4.3 / 5 (6) Jun 08, 2017
I do hope that's a joke, as you'd have to roast the rock --eg with magma-- to boil off the meagre water content...
1.7 / 5 (6) Jun 08, 2017
Why in the world would you think he is joking? All someone has to do to replenish water supply under this scenario is drill a 500 mile deep well. And isn't it interesting that science thinks they have identified enuf water on earth to fund a Noahtion Biblical flood?
4 / 5 (4) Jun 08, 2017
Noachian ?? Australia, beetles, plagiarised from prior 'Epic of Gilgamesh' etc etc...
4.4 / 5 (7) Jun 08, 2017
Why in the world would you think he is joking? All someone has to do to replenish water supply under this scenario is drill a 500 mile deep well. And isn't it interesting that science thinks they have identified enuf water on earth to fund a Noahtion Biblical flood?

There is more than *enough* water to account for the various flood legends, without getting it from the mantle. As the last ice age ended, sea levels rose considerably (~120m, iirc). Some of that may have been sudden. Such as the possible breaching of the barrier between the Black Sea and the Med. If there is anything at all to these flood stories, then it is probably just a folk memory of such events. Over many, many generations of retelling, the stories have taken on a life of their own, and should not be taken literally.
not rated yet Jun 09, 2017
"12And lo, to rid the earth of the vermin that humanity had become, He reached down with his mighty hand and had squeezed the earth so that the waters therein had come forth unto the surface. 13And he had thus held this squeeze unto the earth for 40 days and 40 nights until the verminous plague thereupon had withered and was no more.

14And during the tribulation Noah, and his daughters, and his sons, had cowered aboard the Boat in constant prayer and awe; and even as the terrible grip of the Lord was eased, and the waters were again sucked back into the bosom of the earth, did their faith not waiver.

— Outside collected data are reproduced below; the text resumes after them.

/-- What a read of BAR2 at an aligned offset returns: of a vector's MSI-X entry the word with its mask bit, or a word of the
pending-bit array; message addresses and data are the host's own. -/
def State.bar2 (s : State) (o : Nat) : Nat :=
  let c : PciConfig := {}
  if o % 16 = 12 ∧ o < 16 * c.vectors then b2n (Tab.get (fun _ => false) s.host.msixMasked (o / 16))
  else if o = c.pendingAt then
    (List.range 32).foldl (fun n k => n + 2 ^ k * b2n (Tab.get (fun _ => false) s.host.msixPending k)) 0
  else 0

/-! ## Register reads (R91 to R96; 17 R463) -/

/-- The identity and status registers (R91) by offset; they are valid while READY is 0. -/
def State.idReg (s : State) (o : Nat) : Nat :=
  match o with
  | 0x0000 => 0x4E505336
  | 0x0004 => 0x0100
  | 0x0008 => Config.serialNumber % 2 ^ 32
  | 0x000C => Config.serialNumber / 2 ^ 32 % 256
  | 0x0010 => Config.hwIssue % 65536
  | 0x0014 => contVersion ((match s.installed s.upd.active 3 with | some b => b | none => Config.manufactured 3)) % 65536
  | 0x0018 => 12 + 4 * 16 + 8 * 256 + 32 * 65536 + 128 * 2 ^ 24
  | 0x001C => s.net.station % 65536 + 2 ^ 16 * b2n s.paired + 2 ^ 17 * b2n (s.pair.st == .active)
  | 0x0020 => b2n s.host.ready + 2 * b2n s.power.cocoonValid + 4 * b2n (s.baseValid 3) + 8 * b2n s.power.restoreDone
      + 256 * (s.power.lastCause % 256)
  | 0x0024 => s.power.epoch % 2 ^ 32
  | _ => 0

/-- The ring that a base or size register belongs to, and which of its registers it is: 0 LO, 4 HI, 8 size (R92). -/
def ringReg (o : Nat) : Option (Nat × Nat) :=
  let f := o % 16
  if f = 0 ∨ f = 4 ∨ f = 8 then
    if 0x0100 ≤ o ∧ o < 0x0130 then some ((o - 0x0100) / 16, f)
    else if 0x0140 ≤ o ∧ o < 0x01C0 then some (8 + (o - 0x0140) / 16, f)
    else none
  else none

/-- The vector register at an offset (R94). -/
def vecReg (o : Nat) : Option Nat :=
  if o % 4 ≠ 0 then none
  else if 0x0200 ≤ o ∧ o ≤ 0x0208 then some ((o - 0x0200) / 4)
  else if 0x0210 ≤ o ∧ o < 0x0230 then some (3 + (o - 0x0210) / 4)
  else none

/-- The ring that a doorbell serves (R96). -/
def doorbellReg (o : Nat) : Option Nat :=
  match o with
  | 0x1000 => some 0
  | 0x1004 => some 1
  | 0x1008 => some 2
  | _ => if o % 4 = 0 ∧ 0x1020 ≤ o ∧ o < 0x1040 then some (8 + (o - 0x1020) / 4) else none

/-- The rings with their bit in `RING_CTRL` and `RING_STATUS` (R92). -/
def ringBits : List (Nat × Nat) := [(0, 0), (1, 1), (2, 2)] ++ (List.range 8).map (fun k => (8 + k, 8 + k))

/-- A word with one bit per ring. -/
def State.ringWord (s : State) (f : Ring → Bool) : Nat := ringBits.foldl (fun n b => n + 2 ^ b.2 * b2n (f (s.ring b.1))) 0

/-- The ring, vector and doorbell registers. -/
def State.ringRegs (s : State) (o : Nat) : Nat :=
  match ringReg o with
  | some (k, 0) => (s.ring k).base % 2 ^ 32
  | some (k, 4) => (s.ring k).base / 2 ^ 32
  | some (k, _) => (s.ring k).log2 + 256 * b2n (s.ring k).dir
  | none =>
    match vecReg o with
    | some k => Tab.get vectorUnlisted s.host.vectors k
    | none =>
      match doorbellReg o with
      | some k => (s.ring k).db
      | none =>
        match o with
        | 0x011C => s.host.coalesceCount + 256 * s.host.coalesceDelayUs
        | 0x012C => s.host.eqMinSev
        | 0x01C0 => s.ringWord (·.en)
        | 0x01C4 => s.ringWord (·.run) + 65536 * s.ringWord (·.fault)
        | 0x01C8 => s.host.faultCause + 256 * s.host.faultRing
        | 0x01CC => s.host.lostCompletions
        | 0x01D0 => s.host.eventLost
        | _ => 0

/-- The backup-domain window; the calendar reads its shadows while frozen (17 R463, R466). -/
def State.windowReg (s : State) (o : Nat) : Nat :=
  let c := match s.rtc.frozen with | some (_, r) => r | none => s.calNow
  match o with
  | 0x0800 => s.rtc.ctrl
  | 0x0804 => s.rtc.flags
  | 0x0810 => c.sub
  | 0x0814 => c.time
  | 0x0818 => c.date
  | 0x0820 => wrapInt 16 s.rtc.offset
  | 0x0824 => wrapInt 16 s.rtc.temp + 65536 * wrapInt 16 s.rtc.corr
  | 0x0828 => s.rtc.vbkStatus
  | 0x08F0 => s.power.lastCause
  | 0x08F4 => s.power.lastCauseEpoch
  | _ =>
    if 0x0840 ≤ o ∧ o < 0x08C0 then
      let b := s.beOf ((o - 0x0840) / 32)
      match (o - 0x0840) % 32 with
      | 0 => b.edge + 256 * b.filter + 65536 * b2n b.level
      | 4 => b.count + 65536 * b2n b.invalid
      | 8 => b.first % 2 ^ 32
      | 12 => (match b.latchFirst with | some h => h | none => b.first / 2 ^ 32) % 4096
      | 16 => b.last % 2 ^ 32
      | 20 => (match b.latchLast with | some h => h | none => b.last / 2 ^ 32) % 4096
      | _ => 0
    else 0

/-- What a read of the register at offset `o` of BAR0 returns (R88 to R96). -/
def State.readReg (s : State) (o : Nat) : Nat :=
  if o ≤ 0x0024 then s.idReg o
  else if 0x0800 ≤ o ∧ o < 0x0900 then s.windowReg o
  else if s.host.ready then s.ringRegs o
  else 0

/-! ## Ring set-up (R92, R93, R99) -/

/-- The largest size of a ring, log2. -/
def ringMaxLog2 (k : Nat) : Nat := if k < 8 then 12 else 10

/-- The first bulk ring has number 8. -/
def bulkRing (k : Nat) : Nat := 8 + k

/-- The streams open on a bulk ring. -/
def State.streamsOn (s : State) (k : Nat) : List Stream := s.disp.streams.filter (fun x => x.ring == k)

/-- Replaces a stream. -/
def State.setStream (x : Stream) (s : State) : State :=
  { s with disp := { s.disp with streams := s.disp.streams.map (fun y => if y.ring = x.ring ∧ y.stream = x.stream then x else y) } }

/-- The streams of a command close; pass-through and burst streams end with them. -/
def State.closeStreams (id : Nat) (s : State) : State :=
  { s with
    disp := { s.disp with streams := s.disp.streams.filter (fun x => x.entry.id != id) },
    hart := { s.hart with
      passes := s.hart.passes.filter (fun p => p.entry.id != id),
      bursts := s.hart.bursts.filter (fun b => b.1.id != id) } }

/-- The command of a stream ends with S_ABORTED and the number of bulk entries consumed (R108, R118). -/
def State.abortStream (x : Stream) (s : State) : State :=
  let n := s.disp.streams.foldl (fun n y => if y.entry.id = x.entry.id then n + y.entries else n) 0
  (s.closeStreams x.entry.id).complete x.entry .sAborted n []

/-- Every stream on a bulk ring ends as the ring is disabled. -/
def State.abortRing (k : Nat) (s : State) : State :=
  (s.streamsOn k).foldl (fun s x => if s.disp.streams.any (fun y => y.entry.id == x.entry.id) then s.abortStream x else s) s

/-- A write of a ring's enable bit (R93): a rise takes base and size and starts the ring unless its fault stands; a fall stops
it. The completion ring forgets what it has not signalled; a bulk ring's streams end. -/
def State.ringEnable (k : Nat) (on : Bool) (s : State) : State :=
  let r := s.ring k
  if ¬ s.host.ready ∨ r.en = on then s
  else if on then
    let s := s.setRing k { r with en := true, run := !r.fault, head := 0, tail := 0, phase := true }
    let s := if k = 1 then { s with host := { s.host with unsignalled := 0 } } else s
    if r.log2 < 4 ∨ ringMaxLog2 k < r.log2 then s.ringFault k 0x01 else s
  else
    let s := s.setRing k { r with en := false, run := false }
    if 8 ≤ k then s.abortRing (k - 8) else s

/-- A doorbell write (R96, R99, R100). -/
def State.doorbell (k v : Nat) (s : State) : State :=
  let r := s.ring k
  let v := v % (if k < 8 then 4096 else 1024)
  if ¬ s.host.ready ∨ ¬ r.en then s
  else if r.size ≤ v then (s.setRing k { r with db := v }).ringFault k 0x02
  else
    let r := { r with db := v }
    s.setRing k (if ¬ r.run then r else if k = 1 ∨ k = 2 then { r with head := v } else { r with tail := v })

/-- Fault bits are cleared; with the last one the cause reads 0 again (R99). -/
def State.faultClear (v : Nat) (s : State) : State :=
  if ¬ s.host.ready then s
  else
    let s := ringBits.foldl (fun (s : State) b => if bitOf v (16 + b.2) then s.setRing b.1 { s.ring b.1 with fault := false } else s) s
    if ringBits.any (fun b => (s.ring b.1).fault) then s
    else { s with host := { s.host with faultCause := 0, faultRing := 0 } }

/-- A write of a ring's base or size register (R92, R93). -/
def State.ringSetup (k f v : Nat) (s : State) : State :=
  let r := s.ring k
  if r.en then s.ringFault k 0x05
  else if f = 0 then s.setRing k { r with base := r.base / 2 ^ 32 * 2 ^ 32 + v / 4096 * 4096 }
  else if f = 4 then s.setRing k { r with base := r.base % 2 ^ 32 + v * 2 ^ 32 }
  else s.setRing k { r with log2 := v % 16, dir := decide (8 ≤ k) && bitOf v 8 }

/-- The completion vector fires where `COUNT` completions wait unsignalled (R103). -/
def State.coalesceCheck (s : State) : State :=
  if s.host.unsignalled ≠ 0 ∧ max 1 s.host.coalesceCount ≤ s.host.unsignalled then
    ({ s with host := { s.host with unsignalled := 0 } } : State).raiseVector 0
  else s

/-- A write of a register of the rings, vectors, coalescing or filter (R92, R94). -/
def State.hostReg (o v : Nat) (s : State) : State :=
  if ¬ s.host.ready then s else
  match ringReg o with
  | some (k, f) => s.ringSetup k f v
  | none =>
    match vecReg o with
    | some k => { s with host := { s.host with vectors := Tab.put vectorUnlisted s.host.vectors k (v % 32 + 2 ^ 31 * b2n (bitOf v 31)) } }
    | none =>
      match o with
      | 0x011C => ({ s with host := { s.host with coalesceCount := v % 256, coalesceDelayUs := bitsOf v 23 8 } } : State).coalesceCheck
      | 0x012C => { s with host := { s.host with eqMinSev := v % 8 } }
      | 0x01C0 => ringBits.foldl (fun (s : State) b => s.ringEnable b.1 (bitOf v b.2)) s
      | 0x01C4 => s.faultClear v
      | _ =>
        match doorbellReg o with
        | some k => s.doorbell k v
        | none => s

15So that when the dove returned at last with vegetation in its beak and the Boat had found dry land, was the covenant with god renewed. 16And Noah, and his daughters, and his sons went forth to replenish the land as god had so directed in glorious incestuosity." - Book of God chap 2
not rated yet Jun 10, 2017
I always thought the comet hypothesis was asinine anyway.
1 / 5 (1) Jun 11, 2017
Perhaps we are closing in on the 'hollow earth' theory?
not rated yet Jun 11, 2017
#k: Which comet hypothesis ?? Links, please.

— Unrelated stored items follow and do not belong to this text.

/-- The program slots' commands and the exchange (R192, R196 to R199, R211, R561), `EXCHANGE_FINISH` (R199) and PROG_IMAGE_TRANSFER_END (R209). The
commands of class 0x03 and FORCE_EXPIRY (R203 to R208, R211, R562): a force of a variable whose flag says safety enters the change log first; a
force on M is written once into its location. -/
def Obligations.ProgramAndForceCommandsTakeEffect : Prop :=
  (Does specTaskProgLoad .taskProgLoad (fun e s =>
      { s with disp := { s.disp with streams := s.disp.streams ++
        [{ ring := e.cmd.field 17 1, stream := e.cmd.field 18 2, toHost := false, entry := e }] } })
  ∧ Completes specTaskProgWrite .taskProgWrite (fun e s =>
      s.slotWrite (slotNo e.cmd) (e.cmd.blk 4 4) (e.cmd.blk 0 4) (e.cmd.blockBytes.drop 16))
      (fun c s =>
        let k := slotNo c
        ((s.slotWrite k (c.blk 4 4) (c.blk 0 4) (c.blockBytes.drop 16)).slot k).bytes ≠ c.blk 4 4)
  ∧ Does specTaskProgWrite .taskProgWrite (fun e s =>
      let k := slotNo e.cmd
      let s := s.slotWrite k (e.cmd.blk 4 4) (e.cmd.blk 0 4) (e.cmd.blockBytes.drop 16)
      let bad := (s.slot k).fault s.libVersion
      let s := (s.setSlot k { s.slot k with state := if bad = 0 then .valid else .invalid }).post .control .eProgLoaded (slotRes k)
        (k * 256 + (if bad = 0 then 2 else 3))
      if bad = 0 then s.complete e .sOk 0 [] else s.complete e .sBadParam bad [])
      (fun c s =>
        let k := slotNo c
        ((s.slotWrite k (c.blk 4 4) (c.blk 0 4) (c.blockBytes.drop 16)).slot k).bytes = c.blk 4 4)
  ∧ Completes specTaskProgErase .taskProgErase (fun e s =>
      s.setSlot (slotNo e.cmd) { switched := (s.slot (slotNo e.cmd)).switched })
  ∧ Reports specTaskProgStatus .taskProgStatus (fun c s => slotStatus s (slotNo c))
  ∧ Does specTaskProgRead .taskProgRead (fun e s =>
      let k := slotNo e.cmd
      { s with disp := { s.disp with streams := s.disp.streams ++
        [{ ring := e.cmd.field 17 1, stream := e.cmd.field 18 2, toHost := true, entry := e,
           data := if e.cmd.tgtIndex = 0x02FF then s.runningImage else (s.slot k).read 0 (s.slot k).plen }] } })
  ∧ (∀ p, Does specTaskProgCheck .taskProgCheck
      (fun e s => s.complete e .sOk (checkReport s p e.cmd.expert).length (checkReport s p e.cmd.expert))
      (fun c s => s.judge (slotNo c) false c = none ∧ s.withPartner = false
        ∧ (s.slot (slotNo c)).image = some p))
  ∧ Does specTaskProgCheck .taskProgCheck (fun e s =>
      ({ s with pair := { s.pair with image := some e } } : State).send (.hedgerow 7 [slotNo e.cmd]))
      (fun c s => s.judge (slotNo c) false c = none ∧ s.withPartner = true)
  ∧ (∀ p, Does specTaskProgExchange .taskProgExchange (fun e s => s.beginExchange (some e) e.cmd p [])
      (fun c s => s.judge (slotNo c) (bitOf (c.field 17 1) 0) c = none ∧ s.withPartner = false
        ∧ (s.slot (slotNo c)).image = some p))
  ∧ (∀ st chk i, Does specTaskProgExchange .taskProgExchange
      (fun e s => (s.complete e st (chk * 65536 + i) []).post .control .eProgRefused (slotRes (slotNo e.cmd)) chk)
      (fun c s => s.judge (slotNo c) (bitOf (c.field 17 1) 0) c = some (st, chk, i)))
  ∧ (∀ t x e, Occurs (.exchangeFinish t) t
      (fun s => s.prog.exchange = some x ∧ x.pending = [] ∧ x.entry = some e)
      (fun s =>
        let s := s.setSlot x.slot { s.slot x.slot with switched := x.switched }
        let s : State := { s with
          cfg := { s.cfg with prog := { s.cfg.prog with progId := x.new.progId, build := x.new.build, retain := x.new.retain } },
          prog := { s.prog with exchange := none } }
        let s : State := { s with cocoon := { s.cocoon with config := s.cocoon.config.now s.settings } }
        (s.post .control .eProgExchanged (slotRes x.slot) x.mask).complete e .sOk 0 []))
  ∧ (∀ t e (s w v : State), w = s.advance t → v = { w with pair := { w.pair with image := none } } →
      s.pair.image = some e → e.op = 0x0213 → s.pair.link = true →
      v.judge (slotNo e.cmd) (bitOf (e.cmd.field 17 1) 0) e.cmd = none →
      exec (.progImageTransferEnd t false) s = .next
        ((v.complete e .sState (21 * 65536 + 0x3FFF) []).post .control .eProgRefused (slotRes (slotNo e.cmd)) 21)
      ∧ ∀ p, (s.slot (slotNo e.cmd)).image = some p → exec (.progImageTransferEnd t true) s = .next (v.startExchange e p)))
  ∧ ((∀ v, CompletesEitherWay specVarForce .varForce (fun e s =>
      let secs := s.forceSeconds e.cmd
      let f : Force := { value := e.cmd.field 24 8, till := if secs = 0 then none else some (s.tb0 + secs * 1000000000) }
      let s := if v.safety then s.logForce e.cmd.route v.id (s.forceEntry v.id) (forceBytes s.tb0 v.id f) false else s
      ((((s.setForce v.id (some f)).forceStore v f.value).forceDegrade).post .control .eForceSet { cls := 0x03, index := 0 } v.id))
      (fun c s => s.cmdVar c = some v ∧ forceCheck s c = .sOk))
  ∧ (∀ v f, CompletesEitherWay specVarRelease .varRelease (fun e s =>
      let s := if v.safety then s.logForce e.cmd.route (e.cmd.field 16 4) (s.forceEntry (e.cmd.field 16 4)) (leBytes 16 0) true else s
      ((s.setForce (e.cmd.field 16 4) none).forceDegrade).post .control .eForceReleased { cls := 0x03, index := 0 } (e.cmd.field 16 4))
      (fun c s => s.varOf (c.field 16 4) = some v ∧ s.forceOf (c.field 16 4) = some f))
  ∧ Completes specVarReleaseAll .varReleaseAll (fun _ s => s) (fun c s => s.releaseTasks c = [])
  ∧ Does specVarReleaseAll .varReleaseAll (fun e s =>
      ({ s with prog := { s.prog with releaseAll := s.prog.releaseAll ++ [(e, s.releaseTasks e.cmd)] } } : State).each (fun i s =>
        if (s.taskOf i).live ∨ s.mailWaits (taskOwner i) then s.postMail { owner := taskOwner i, body := .releaseTask e i }
        else s.releaseTaskForces e i) (s.releaseTasks e.cmd))
      (fun c s => s.releaseTasks c ≠ [] ∧ s.postsToPartner = false)
  ∧ Does specVarReleaseAll .varReleaseAll (fun e s =>
      ({ s with prog := { s.prog with releaseAll := s.prog.releaseAll ++ [(e, s.releaseTasks e.cmd)] } } : State).each (fun i s =>
        (s.afterDraw.postMail { owner := taskOwner i, body := .releaseTask e i, due := s.pairDue (taskOwner i) 4 }).send
          (.hedgerow 9 [i, s.pairDue (taskOwner i) 4])) (s.releaseTasks e.cmd))
      (fun c s => s.releaseTasks c ≠ [] ∧ s.postsToPartner = true)
  ∧ Reports specVarList .varList (fun c s =>
      (((s.prog.forces.filterMap (fun x => x.2.map (fun f => forceBytes s.tb0 x.1 f))).drop
        (if c.expert then c.field 16 2 else 0)).take 256).flatten)
  ∧ Completes specVarSetLimit .varSetLimit (fun e s => (s.setParam .forceLimit 0 (e.cmd.field 20 4)).commitConfig)
  ∧ (∀ t id f v a, Occurs (.forceExpiry t id) t
      (fun s => s.forceOf id = some f ∧ s.varOf id = some v ∧ f.releasing = false ∧ f.till = some a ∧ a ≤ s.tb0
        ∧ s.pair.st ≠ .standby ∧ s.postsToPartner = false)
      (fun s =>
        if (s.taskOf v.task).live then
          (s.setForce id (some { f with releasing := true })).postMail { owner := taskOwner v.task, body := .forceRelease id }
        else s.forceDrop .host id true)))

#D: Check out 'Tomographic Seismology'. Sorry, there's no room down there for a void.
1 / 5 (2) Jun 22, 2017
wiki suggests that the water in the mantle is up to 3 times the amount in our oceans. If all this water were on the surface, it would be enough to cover mt everest. This would explain where all the water went after the 'flood' and the fact that the top of met everest (& other mountains) is made of limestone.
1 / 5 (1) Jun 23, 2017
"In the six hundredth year of Noah's life, on the seventeenth day of the second month—on that day all the springs of the great deep burst forth, and the floodgates of the heavens were opened"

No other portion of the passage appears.